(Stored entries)
-- ==== Sys2Proof/Machine/ReqClock.lean ====
section
/-! DEFINITION. The meanings of the clock and capture requests, codes 27 to 38: each is one whole step of the part, after which every free transmitter
starts its next frame (R195). -/

namespace Sys2Proof.Machine

/-- CLOCK_START. Starts a Stopped main clock and hands Started on (R86; R191, R193, R194). -/
def execClockStart (p : PortId) (q : Byte) (s : State) : Host.Outcome State Fault Refusal :=
  .next (pump (receive p q 27 onClockStart s))

/-- CLOCK_STOP. Stops a Running main clock (R87; R191, R193, R194). -/
def execClockStop (p : PortId) (q : Byte) (s : State) : Host.Outcome State Fault Refusal :=
  .next (pump (receive p q 28 onClockStop s))

/-- CLOCK_SET. Sets R and P while the clock is not running (R88; R191, R193, R194). -/
def execClockSet (p : PortId) (q : Byte) (main : Option Nat) (possession : Option Nat) (s : State) : Host.Outcome State Fault Refusal :=
  .next (pump (receive p q 29 (onClockSet main possession) s))

/-- CLOCK_ADJUST. Moves R by a signed amount in any state (R89; R191, R193, R194). -/
def execClockAdjust (p : PortId) (q : Byte) (delta : Int) (s : State) : Host.Outcome State Fault Refusal :=
  .next (pump (receive p q 30 (onClockAdjust delta) s))

/-- POSSESSION_RESET. Sets P (R90; R191, R193, R194). -/
def execPossessionReset (p : PortId) (q : Byte) (value : Option Nat) (s : State) : Host.Outcome State Fault Refusal :=
  .next (pump (receive p q 31 (onPossessionReset value) s))

/-- NEXT_PERIOD. Closes the period, opens the next and signals a period boundary (R91; R191, R193, R194). -/
def execNextPeriod (p : PortId) (q : Byte) (s : State) : Host.Outcome State Fault Refusal :=
  .next (pump (receive p q 32 onNextPeriod s))

/-- SCORE_SET. Sets fields of the score record and may start the score flash (R100; R191, R193, R194). -/
def execScoreSet (p : PortId) (q : Byte) (f : ScoreFields) (s : State) : Host.Outcome State Fault Refusal :=
  .next (pump (receive p q 33 (onScoreSet f) s))

/-- CLOCK_CONFIG. Sets the clock settings (R92; R191, R193, R194). -/
def execClockConfig (p : PortId) (q : Byte) (f : ClockFields) (s : State) : Host.Outcome State Fault Refusal :=
  .next (pump (receive p q 34 (onClockConfig f) s))

/-- READ_CLOCK. Returns the clock record, views and settings (R107; R191, R193, R194). -/
def execReadClock (p : PortId) (q : Byte) (s : State) : Host.Outcome State Fault Refusal :=
  .next (pump (receive p q 35 onReadClock s))

/-- CLOCK_MARK. Compares the console's remaining time with R and slews, steps, sets or ignores (R93; R191, R193, R194). -/
def execClockMark (p : PortId) (q : Byte) (mark : Nat) (s : State) : Host.Outcome State Fault Refusal :=
  .next (pump (receive p q 36 (onClockMark mark) s))

/-- CAPTURE. Makes a capture event with source Request (R112; R191, R193, R194). -/
def execCapture (p : PortId) (q : Byte) (s : State) : Host.Outcome State Fault Refusal :=
  .next (pump (receive p q 37 (onCapture p) s))

/-- TAKE_CAPTURE. Removes the oldest capture, or returns a live snapshot, and clears Overflow (R113; R191, R193, R194). -/
def execTakeCapture (p : PortId) (q : Byte) (s : State) : Host.Outcome State Fault Refusal :=
  .next (pump (receive p q 38 onTakeCapture s))

end Sys2Proof.Machine
end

| What the exercise asks |
Copy out each line of the data above, exactly, if it lies between the line holding "starts its next frame (R195). -/" and the line holding "(onPossessionReset value) s))", inclusive; copy no other line.

| Exercise output |
starts its next frame (R195). -/

namespace Sys2Proof.Machine

/-- CLOCK_START. Starts a Stopped main clock and hands Started on (R86; R191, R193, R194). -/
def execClockStart (p : PortId) (q : Byte) (s : State) : Host.Outcome State Fault Refusal :=
  .next (pump (receive p q 27 onClockStart s))

/-- CLOCK_STOP. Stops a Running main clock (R87; R191, R193, R194). -/
def execClockStop (p : PortId) (q : Byte) (s : State) : Host.Outcome State Fault Refusal :=
  .next (pump (receive p q 28 onClockStop s))

/-- CLOCK_SET. Sets R and P while the clock is not running (R88; R191, R193, R194). -/
def execClockSet (p : PortId) (q : Byte) (main : Option Nat) (possession : Option Nat) (s : State) : Host.Outcome State Fault Refusal :=
  .next (pump (receive p q 29 (onClockSet main possession) s))

/-- CLOCK_ADJUST. Moves R by a signed amount in any state (R89; R191, R193, R194). -/
def execClockAdjust (p : PortId) (q : Byte) (delta : Int) (s : State) : Host.Outcome State Fault Refusal :=
  .next (pump (receive p q 30 (onClockAdjust delta) s))

/-- POSSESSION_RESET. Sets P (R90; R191, R193, R194). -/
def execPossessionReset (p : PortId) (q : Byte) (value : Option Nat) (s : State) : Host.Outcome State Fault Refusal :=
  .next (pump (receive p q 31 (onPossessionReset value) s))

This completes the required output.